Lucky No. 7 rolled in for Acusphere Inc., which raised $15 million in its seventh round of financing.
"We think we have a pretty robust technology platform," Senior Vice President and Chief Financial Officer James Fitzgerald told BioWorld Today. "We've demonstrated a very flexible platform technology that can be used in a number of different forms, and we have a number of different products as well."
Though Fitzgerald declined to provide a specific valuation for the privately held specialty pharmaceutical firm, he said Acusphere has raised $80 million since its founding in 1993.
The Watertown, Mass.-based company develops new drugs and improved formulations of existing drugs through its porous microparticle technology. Acusphere said it plans to use the proceeds to continue clinical development of its three porous product candidates.

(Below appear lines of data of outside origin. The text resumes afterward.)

-- ==== Sys2Proof/Laws/KeepEngine.lean ====
section
/-!
SUPPORT. What the engines, page requests, launches and matrix instructions keep: the form of memory and the fuses (see KeepBase).
-/

namespace Sys2Proof.Laws.Keep

open Machine

variable {wants : Prop} {fa fb : Nat}

theorem keep_devXlate (s : State) (w : Who) (q : Want) (va : Nat) (h_s : KS wants fa fb s) : KDevX wants fa fb
      (State.devXlate s w q va) := by
  unfold State.devXlate
  repeat' first
    | with_reducible assumption
    | with_reducible apply mkDevX_ok
    | with_reducible apply mkDevX_again
    | with_reducible apply mkDevX_absent
    | with_reducible apply mkDevX_fail
    | with_reducible apply keep_noteXlate
    | with_reducible apply keep_noteKey
    | with_reducible apply keep_noteWalk
    | with_reducible apply keep_firstTouch
    | dsimp only [KS, KP]
    | split
    | with_reducible refine TouchRes_done (by assumption) ?_
    | with_reducible refine TouchRes_declined (by assumption) ?_
    | with_reducible refine TouchRes_wait (by assumption) ?_

theorem keep_devXlateOnce (s : State) (w : Who) (q : Want) (va : Nat) (h_s : KS wants fa fb s) : KDevX wants fa fb
      (State.devXlateOnce s w q va) := by
  unfold State.devXlateOnce
  repeat' first
    | with_reducible assumption
    | with_reducible apply keep_devXlate
    | dsimp only [KS, KP]
    | split
    | with_reducible refine DevX_again (by assumption) ?_

theorem keep_exportCap (s : State) (peer : Nat) (c : Cap) (h_s : KS wants fa fb s) : KP wants fa fb
      (State.exportCap s peer c) := by
  unfold State.exportCap
  repeat' first
    | with_reducible assumption
    | with_reducible apply keep_putCap
    | with_reducible apply keep_writePhys
    | dsimp only [KS, KP]
    | split

theorem keep_takeLines (s : State) (pa n : Nat) (h_s : KS wants fa fb s) : KS wants fa fb (State.takeLines s pa n)
      := by
  unfold State.takeLines
  repeat' first
    | with_reducible assumption
    | with_reducible apply keep_dropCopies
    | with_reducible apply keep_fold
    | dsimp only [KS, KP]
    | intro _

theorem keep_putAt (s : State) (owner pa : Nat) (bs : List Byte) (h_s : KS wants fa fb s) : KS wants fa fb
      (State.putAt s owner pa bs) := by
  unfold State.putAt
  repeat' first
    | with_reducible assumption
    | with_reducible apply keep_takeLines
    | with_reducible apply keep_putBytes
    | dsimp only [KS, KP]
    | split

theorem keep_putCapAt (s : State) (owner pa : Nat) (c : Cap) (h_s : KS wants fa fb s) : KS wants fa fb
      (State.putCapAt s owner pa c) := by
  unfold State.putCapAt
  repeat' first
    | with_reducible assumption
    | with_reducible apply keep_exportCap
    | with_reducible apply keep_takeLines
    | with_reducible apply keep_putCap
    | dsimp only [KS, KP]
    | split

theorem keep_devRead (s : State) (w : Who) (q : Want) (va n : Nat) (h_s : KS wants fa fb s) : KDevRead wants fa fb
      (State.devRead s w q va n) := by
  unfold State.devRead
  repeat' first
    | with_reducible assumption
    | with_reducible apply mkDevRead_ok
    | with_reducible apply mkDevRead_again
    | with_reducible apply mkDevRead_fail
    | with_reducible apply keep_devXlate
    | dsimp only [KS, KP]
    | split
    | with_reducible refine DevX_ok (by assumption) ?_
    | with_reducible refine DevX_again (by assumption) ?_
    | with_reducible refine DevX_absent (by assumption) ?_
    | with_reducible refine DevX_fail (by assumption) ?_

theorem keep_devWrite (s : State) (w : Who) (q : Want) (va n v : Nat) (h_s : KS wants fa fb s) : KDevRead wants fa
      fb (State.devWrite s w q va n v) := by
  unfold State.devWrite
  repeat' first
    | with_reducible assumption
    | with_reducible apply mkDevRead_ok
    | with_reducible apply mkDevRead_again
    | with_reducible apply mkDevRead_fail
    | with_reducible apply keep_devXlate
    | with_reducible apply keep_putAt
    | dsimp only [KS, KP]
    | split
    | with_reducible refine DevX_ok (by assumption) ?_
    | with_reducible refine DevX_again (by assumption) ?_
    | with_reducible refine DevX_absent (by assumption) ?_
    | with_reducible refine DevX_fail (by assumption) ?_

theorem keep_updWalk (s : State) (id : Nat) (f : Walk → Walk) (h_s : KS wants fa fb s) : KS wants fa fb
      (State.updWalk s id f) := by
  unfold State.updWalk
  repeat' first
    | with_reducible assumption

theorem keep_graphTouch (s : State) (w : Walk) (n : Nat) (h_s : KS wants fa fb s) : KOpt wants fa fb
      (State.graphTouch s w n) := by
  have some_of : ∀ (l : List Nat), KOpt wants fa fb (l.findSome? fun va =>
      match s.devXlate w.who (w.want true) va with
      | .again s' => some s'
      | _ => none) := by
    intro l
    induction l with
    | nil => exact mk_none
    | cons x l ih =>
      rw [List.findSome?_cons]
      have hx := keep_devXlate s w.who (w.want true) x h_s
      cases hd : s.devXlate w.who (w.want true) x with
      | again t =>
        rw [hd] at hx
        exact mk_some hx
      | ok => exact ih
      | absent => exact ih
      | fail => exact ih
  exact some_of _

theorem keep_graphWrite (s : State) (w : Walk) (va n v : Nat) (h_s : KS wants fa fb s) : KOpt wants fa fb
      (State.graphWrite s w va n v) := by
  unfold State.graphWrite
  repeat' first
    | with_reducible assumption
    | with_reducible apply mk_some
    | with_reducible exact mk_none
    | with_reducible apply keep_devXlateOnce
    | with_reducible apply keep_putAt
    | dsimp only [KS, KP]
    | split
    | with_reducible refine DevX_ok (by assumption) ?_

theorem keep_signalFline (s : State) (w : Walk) (h_s : KS wants fa fb s) : KS wants fa fb (State.signalFline s w)
      := by
  unfold State.signalFline
  repeat' first
    | with_reducible assumption
    | with_reducible apply keep_signalCap
    | dsimp only [KS, KP]
    | split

AI-700, Acusphere's ultrasound contrast agent that uses audio imaging to detect blood insufficiency in the heart muscle, has completed two Phase II trials. Already studied in 200 patients, the contrast agent is a dry powder made of hollow microparticles filled with a perfluorocarbon gas. They are mixed with sterile water and injected into the body by a single intravenous injection prior to ultrasound imaging.

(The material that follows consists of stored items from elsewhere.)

theorem ult_eq (x y : Word) : bit01 (x.ult y) = if x.toNat < y.toNat then 1 else 0 := by
  simp [bit01, BitVec.ult]

theorem slt_if (x y z w : Word) : (if x.slt y then z else w) = if x.toInt < y.toInt then z else w := by
  simp [BitVec.slt]

theorem ult_if (x y z w : Word) : (if x.ult y then z else w) = if x.toNat < y.toNat then z else w := by
  simp [BitVec.ult]

theorem wf_slti {d a : Nat} {i : Int} (h : (Instr.slti d a i).wf = true) : immOk 10 i = true := by
  have h' : (sregOk d && sregOk a && immOk 10 i) = true := h
  simp only [Bool.and_eq_true] at h'
  exact h'.2

theorem flag_s (x y : DWord) : flag64 (x.slt y) = if x.toInt < y.toInt then 1 else 0 := by simp [flag64, BitVec.slt]

theorem flag_u (x y : DWord) : flag64 (x.ult y) = if x.toNat < y.toNat then 1 else 0 := by simp [flag64, BitVec.ult]

theorem wf_cap3 {q : Nat} {b : Bool} (h : (b && cregOk q) = true) : q < 40 := by
  simp [cregOk] at h; exact h.2

theorem withAddr_mod {c : Cap} {x : Int} (h : 0 ≤ x) : c.withAddr (x % 2 ^ 64).toNat = c.withAddr x.toNat := by
  obtain ⟨n, rfl⟩ := Int.eq_ofNat_of_zero_le h
  have e : ((n : Int) % 2 ^ 64).toNat = n % 2 ^ 64 := by omega
  rw [e, Int.toNat_natCast]
  unfold Cap.withAddr
  congr 2
  apply BitVec.eq_of_toNat_eq
  simp

theorem branch_ok (s : State) (off : Int) (ws) (hg : Good ws) (hp : inPcc s.ag off) :
  ∃ t, s.branch off ws = .next t ∧ Retired s t (s.ag.pcc.withAddr (target s.ag off).toNat) ws := by
  unfold State.branch
  have : s.ag.inCode (s.ag.branchTarget off) = true := by
    simp only [Agent.inCode, Bool.and_eq_true, decide_eq_true_eq]; exact hp
  dsimp only
  rw [if_pos this, ← withAddr_mod (by have := hp.1; omega)]
  exact ⟨_, rfl, jump_retired s _ _ hg⟩

theorem test_iff (c : Cond) (x : Word) : Cond.test c x = true ↔ holds c x.toInt := by
  cases c <;> simp [Cond.test, holds, BitVec.slt, ← BitVec.toInt_inj]

theorem branch_trap (s : State) (off : Int) (ws) (hb : ¬ inPcc s.ag off) :
  s.branch off ws = .next (s.trap ⟨0x0B, (target s.ag off % 2 ^ 64).toNat, 0, 3, false⟩) := by
  unfold State.branch
  have : ¬ s.ag.inCode (s.ag.branchTarget off) = true := by
    simp only [Agent.inCode, Bool.and_eq_true, decide_eq_true_eq]; exact hb
  dsimp only
  rw [if_neg this]
  rfl

theorem endWith_enters (v : State) (tk : Option Nat) (ws : List (Loc × Word)) (reads : List Loc) :
    Enters v ((v.endWith false tk ws).advance 4) (Posting.op ⟨reads, v, tk, ws⟩) := by
  have := enters v .rlx .grp tk (.regs ws) (ws.map (·.1)) .scalar false
  unfold State.endWith Posting.op
  simp only [Bool.false_eq_true, if_false]
  exact this

theorem drained_of {a : Agent} (h : a.blocks = [] ∨ a.hnd = true) : a.drained = true := by
  rcases h with h | h <;> simp [Agent.drained, h]

theorem not_priv {s : State} (h : ¬ MayKernel s) : s.ag.privileged = false := by
  by_contra h'
  simp [Agent.privileged] at h'
  exact h h'

theorem ofBytes_bytes (n w : Nat) : ofBytesLE (bytesLE n w) = w % 256 ^ n := by
  induction n generalizing w with
  | zero => simp [bytesLE, ofBytesLE, Nat.mod_one]
  | succ n ih =>
    rw [bytesLE, ofBytesLE, ih, Nat.pow_succ, Nat.mul_comm (256 ^ n), Nat.mod_mul]
    simp

theorem read_writePhys (s : State) (a n v : Nat) : (s.writePhys a n v).readPhys a n = v % 256 ^ n := by
  show ofBytesLE (readBytes (writeBytes s.mem a (bytesLE n v)) a n) = _
  have h := readBytes_writeBytes s.mem a (bytesLE n v)
  rw [bytesLE_length] at h
  rw [h, ofBytes_bytes]

theorem held_hold (s : State) (pa : Nat) : (s.holdObj pa).objHeld pa = true := by
  unfold State.holdObj
  by_cases h : s.objHeld pa = true
  · rw [if_pos h]; exact h
  · rw [if_neg h]
    unfold State.objHeld
    rw [read_writePhys]
    have h1 : (Config.freeWord s.fresh pa).toNat % (2 ^ 32 - 1) + 1 < 256 ^ 4 := by
      have := Nat.mod_lt (Config.freeWord s.fresh pa).toNat (show 0 < 2 ^ 32 - 1 by decide)
      have e : (256 : Nat) ^ 4 = 2 ^ 32 := by decide
      rw [e]; omega
    rw [Nat.mod_eq_of_lt h1]
    simp

theorem ep_setEp (s : State) (e : Endpoint) : (s.setEp e).ep e.pa = e := by
  unfold State.ep
  rw [if_pos (show (s.setEp e).objHeld e.pa = true from held_hold s e.pa)]
  simp [State.setEp]

theorem ep_setEp' (s : State) (e : Endpoint) (pa : Nat) (h : e.pa = pa) : (s.setEp e).ep pa = e := by
  rw [← h]; exact ep_setEp s e

theorem ep_pa (s : State) (pa : Nat) : (s.ep pa).pa = pa := by
  unfold State.ep
  split
  · cases h : s.eps.find? (fun e => e.pa == pa) with
    | none => rfl
    | some e =>
      have := List.find?_some h
      simpa using this
  · rfl

theorem eps_upd (s : State) (id : Nat) (f : Agent → Agent) : (s.updAgent id f).eps = s.eps := by
  unfold State.updAgent; split <;> rfl

theorem mem_upd (s : State) (id : Nat) (f : Agent → Agent) : (s.updAgent id f).mem = s.mem := by
  unfold State.updAgent; split <;> rfl

theorem ep_congr {s t : State} (pa : Nat) (he : t.eps = s.eps) (hm : t.mem = s.mem) : t.ep pa = s.ep pa := by
  unfold State.ep State.objHeld State.readPhys; rw [he, hm]

theorem ep_upd (s : State) (id : Nat) (f : Agent → Agent) (pa : Nat) : (s.updAgent id f).ep pa = s.ep pa :=
  ep_congr pa (eps_upd s id f) (mem_upd s id f)

theorem ag_setEp (s : State) (e : Endpoint) : (s.setEp e).ag = s.ag := by
  unfold State.setEp State.holdObj; dsimp only; split <;> rfl

theorem rest_setEp (s : State) (e : Endpoint) : (s.setEp e).rest = s.rest := by
  unfold State.setEp State.holdObj; dsimp only; split <;> rfl

theorem find_upd (l : List Agent) (id : Nat) (f : Agent → Agent) (hf : ∀ a, (f a).id = a.id) (b : Agent)
    (h : l.find? (fun a => a.id == id) = some b) :
    (l.map fun a => if a.id = id then f a else a).find? (fun a => a.id == id) = some (f b) := by
  induction l with
  | nil => simp at h
  | cons x l ih =>
    rw [List.find?_cons] at h
    rw [List.map_cons, List.find?_cons]
    by_cases hx : x.id = id
    · rw [show (x.id == id) = true by simp [hx]] at h
      simp at h
      subst h
      simp [hx, hf]
    · rw [show (x.id == id) = false by simp [hx]] at h
      have := ih h
      rw [if_neg hx, show (x.id == id) = false by simp [hx]]
      exact this

theorem post_id (a : Agent) (n : Option Nat) : (a.post n).id = a.id := by
  cases n with
  | none => rfl
  | some n => unfold Agent.post Agent.setTok; dsimp only; split <;> rfl

theorem hold_id (a : Agent) (c : Option Caller) : (a.holdCaller c).id = a.id := by cases c <;> rfl

theorem writes_id (a : Agent) (ws : List (Loc × Word)) : (a.writes ws).id = a.id := by rw [writes_files]; rfl

theorem endWith_id (a : Agent) (tk : Option Nat) (ws : List (Loc × Word)) : (a.endWith tk ws).id = a.id := by
  unfold Agent.endWith Agent.setPc
  show (((a.waitOver.writes ws).post tk)).id = _
  rw [post_id, writes_id]; rfl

"We believe it's going to be in Phase III toward the end of this year," Fitzgerald said, adding that the company expects to meet with the FDA to finalize Phase II data later this year.

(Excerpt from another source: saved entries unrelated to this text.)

-- ==== Sys2Proof/Tests/Slice0.lean ====
section
/-!
SUPPORT. Tests: what the checks of well-formedness refuse; words decoded, each from the manual's encoding; single
steps with the results that the manual gives; for each statement, states and operands that meet its hypotheses.
-/

open Sys2Proof Sys2Proof.Machine Sys2Proof.Claims

/-! ### Ill-formed instructions -/

/-- 07 R143: registers, pairs, quads, capability registers, tokens out of range. -/
theorem test_wf_registers : ([.add 160 0 0, .addI64 5 2 2, .addI64 4 160 2, .cmov 0 40, .cgetaddr 5 1, .cgettag 160 1,
    .csetaddr 3 0 0, .cwrap 40 0 0, .cj 40, .ldN32 0 0 (some 16) 0, .ldN64 3 0 none 0, .ldN8 0 40 none 0,
    .amoCasN32 3 0 none .rlx .dev, .amoCasN64 2 0 none .rlx .dev, .emw 160, .tkr 16 0, .wset 0 3 none,
    .qpushQcopy 146, .qpushQcopy 148, .rdtime 1, .swp 160, .sealctx 40 0 0] : List Instr).all (fun i => !i.wf) = true := by
  decide

/-- 07 R144 to R151: immediates, offsets, counts, orders, selectors out of range. -/
theorem test_wf_fields : ([.addi 0 0 512, .addi 0 0 (-513), .shli 0 0 32, .li 0 131072, .lih 0 262144, .bcCond .eq 0 8192,
    .bcCond .al 1 0, .jal 33554432, .land 9, .cinci 0 0 8192, .ldN32 0 0 none 128, .ldxN32 0 0 none .rel .dev,
    .stxN32 0 0 none .acq .dev, .ldcx 0 0 none .ar .dev, .fence .rlx .dev, .lrun none 0 0 0, .lrun none 0 257 0,
    .lrun none 0 1 64, .bar 16 false, .wtok 0 65536, .pause 0, .dly 65, .yld 0 0 8192, .brk 16384, .rdid 0 0, .rdid 0 11,
    .ctlr 1 0x000, .ctlr 3 0x004, .ctlr 0 0x001, .ctlr 0 0x025, .tlbi 0 1 .space, .tlbi 1 0 .all, .tlbi 0 1 .page]
    : List Instr).all (fun i => !i.wf) = true := by
  decide

/-- A lane header as most words have it. -/
abbrev hdr : LaneHdr := ⟨false, false, 0⟩

/-- 07 R154 to R162: guards, sources, destinations, types of lane instructions. -/
theorem test_wf_lane : ([.iadd ⟨false, false, 64⟩ .none .i32 false (.imm 0) (.imm 0), .iadd hdr (.reg 1024) .i32 false (.imm 0) (.imm 0),
    .iadd hdr (.reg 3) .i64 false (.imm 0) (.imm 0), .iadd hdr .none .f32 false (.imm 0) (.imm 0),
    .iadd hdr .none .i32 false (.vreg 1024) (.imm 0), .iadd hdr .none .i32 false (.sreg 160) (.imm 0),
    .iadd hdr .none .i32 false (.latch 4) (.imm 0), .iadd hdr .none .i32 false (.pred 64) (.imm 0),
    .iadd hdr .none .i32 false (.imm 512) (.imm 0), .iadd hdr .none .i32 false (.special 4) (.imm 0),
    .fadd hdr .none .rne (.special 8) (.imm 0), .imulhi hdr .none .i16 (.imm 0) (.imm 0), .iabs hdr .none .n32 false (.imm 0),
    .isel hdr .none .i32 (.imm 0) (.imm 0) 64, .laneBfi hdr .none .i32 (.imm 0) (.imm 0) (.imm 0),
    .idp4 hdr .none .i64 false (.imm 0) (.imm 0) (.imm 0), .cvt hdr .none .rne false .f32 .f32 (.imm 0) 0,
    .cvt hdr .none .rne true .f32 .i32 (.imm 0) 0, .cvt hdr .none .rne false .f32 .i32 (.imm 0) 1,
    .sxpack hdr 0 .sx4 0 0 4 0, .sxpack hdr 0 .sx4 0 0 0 64, .sxunpack hdr 0 .rne .sx4 .f64 0 0 0 0,
    .pset hdr 0 .un .i32 (.imm 0) (.imm 0), .pset hdr 0 .eq .fp8e4 (.imm 0) (.imm 0), .plop hdr 0 0 0 0 256,
    .mov hdr .none .n32 (.imm 0), .movi hdr .none (2 ^ 32), .rnd hdr .none 3 (.vreg 0), .rnd hdr .none 2 (.imm 0),
    .laneDly 0, .shfl hdr .idx .none (.imm 0) (.imm 0), .vote hdr .all 0 0 16, .lred hdr .and .f32 0 (.imm 0) 0,
    .lscan hdr .add .i32 false 0 (.imm 0) (some 160) 0, .laneMatch hdr .i8 .none (.imm 0), .lbrx hdr 0 40 0,
    .vcmov hdr 256 (.c 0), .vcmov hdr 0 (.c 40), .vcmov hdr 0 (.vc 256), .vcgetaddr hdr 3 (.c 0)] : List Instr).all
    (fun i => !i.wf) = true := by
  decide

/-- 07 R160, R161, 10, 11, 14: fields of lane memory, matrix and watch instructions. -/
theorem test_wf_lane_memory : ([.ld hdr .f32 .rlx .dev false 0 (.c 0) (.imm 0) 0 none, .ld hdr .i32 .rel .dev false 0 (.c 0) (.imm 0) 0 none,
    .ld hdr .i32 .acq .dev true 0 (.c 0) (.imm 0) 0 none, .ld hdr .i32 .rlx .dev false 0 (.c 0) (.imm 0) 4096 none,
    .st hdr .i32 .rlx .dev (.imm 0) (.c 0) (.imm 0) 0 none, .ldnr hdr .n32 .rlx .dev false 0 0 (.c 0) (.imm 0) 0 none,
    .ldsub hdr .n32 .rlx .dev false 0 (.c 0) (.imm 0) 0 none, .subs hdr .bf16 0 158 none,
    .atom hdr .and .f32 .rlx .dev .none (.c 0) (.imm 0) (.imm 0) 0 none,
    .atom hdr .cas .n32 .rlx .dev .none (.c 0) (.imm 0) (.vreg 3) 0 none,
    .atoms hdr .add .n8 .rlx .team .none (.imm 0) (.imm 0) 0 none, .laneLdc hdr .rlx .dev 0 (.c 0) (.imm 0) 8 none,
    .laneStc hdr .acq .dev 0 (.c 0) (.imm 0) 0 none, .laneFence hdr .rlx .dev none,
    .fencex hdr .lane .lane .rel .dev none, .mmac hdr .bf16 false false 16 (.regs 0 0 0) 0 none,
    .mmac hdr .bf16 false false 0 (.regs 0 0 1) 0 none, .mmac hdr .bf16 false false 0 (.regs 0 0 0) 158 none,
    .mdist hdr .sx4 false false 0 (.regs 0 0 0) 0 none, .mtopk hdr false 0 17 none, .mrd hdr 0 16,
    .tokc hdr 1 0 0 (.imm 2) (.imm 0) 0, .tokcf hdr 0 0 0 (.imm 2) 0 0, .tokf hdr 0 40 (.imm 2) 0] : List Instr).all
    (fun i => !i.wf) = true := by
  decide

/-! ### Words of the manual's encoding -/

/-- The listing of 08, with 07's table of examples: arithmetic, constants, branch, memory, tokens. -/
theorem test_decode_scalar : decodeTableWord 32 0xC5800028 = some (.tkr 8 40) ∧ decodeTableWord 32 0x4CA40001 = some (.li 41 1)
    ∧ decodeTableWord 32 0x04B0A8A5 = some (.sub 44 42 41) ∧ decodeTableWord 32 0x50B448D1 = some (.lih 45 0x48D1)
    ∧ decodeTableWord 32 0x78509901 = some (.ldN32 20 9 (some 2) 1) ∧ decodeTableWord 32 0xC4300004 = some (.wtok 3 4)
    ∧ decodeTableWord 32 0x5C400000 = some (.land 1) ∧ decodeTableWord 32 0x5443000D = some (.bcCond .ne 12 13) :=
  ⟨rfl, rfl, rfl, rfl, rfl, rfl, rfl, rfl⟩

The 55-employee company also plans to continue development of product candidates using its porous microparticle hydrophobic drug delivery system, or HDDS, technology, which it labels as applicable as a pulmonary drug delivery system, as an intravenous gas delivery system for ultrasound contrast, and as a hydrophobic drug delivery system.
"A couple of years ago, we recognized the applicability of the basic technology to other areas of drug delivery," Fitzgerald said. "We built a hydrophobic drug delivery platform technology, which basically uses the same technology, but by changing the types of polymers we use in the formulation we are able to create microparticles that have imbedded drugs."
Phase I trials began in May of its inhaled sustained-release asthma formulation as well as for AI-850, a formulation of the cancer drug paclitaxel.
The microparticle formulation of an inhaled asthma drug is the first candidate to enter trials under a joint venture with Elan Corp. plc, of Dublin, Ireland, which was formed to develop and commercialize a portfolio of inhalation products for local and systemic lung delivery. Acusphere's formulation is designed to slowly release the asthma drug, thereby reducing multidosing to a once-daily regimen.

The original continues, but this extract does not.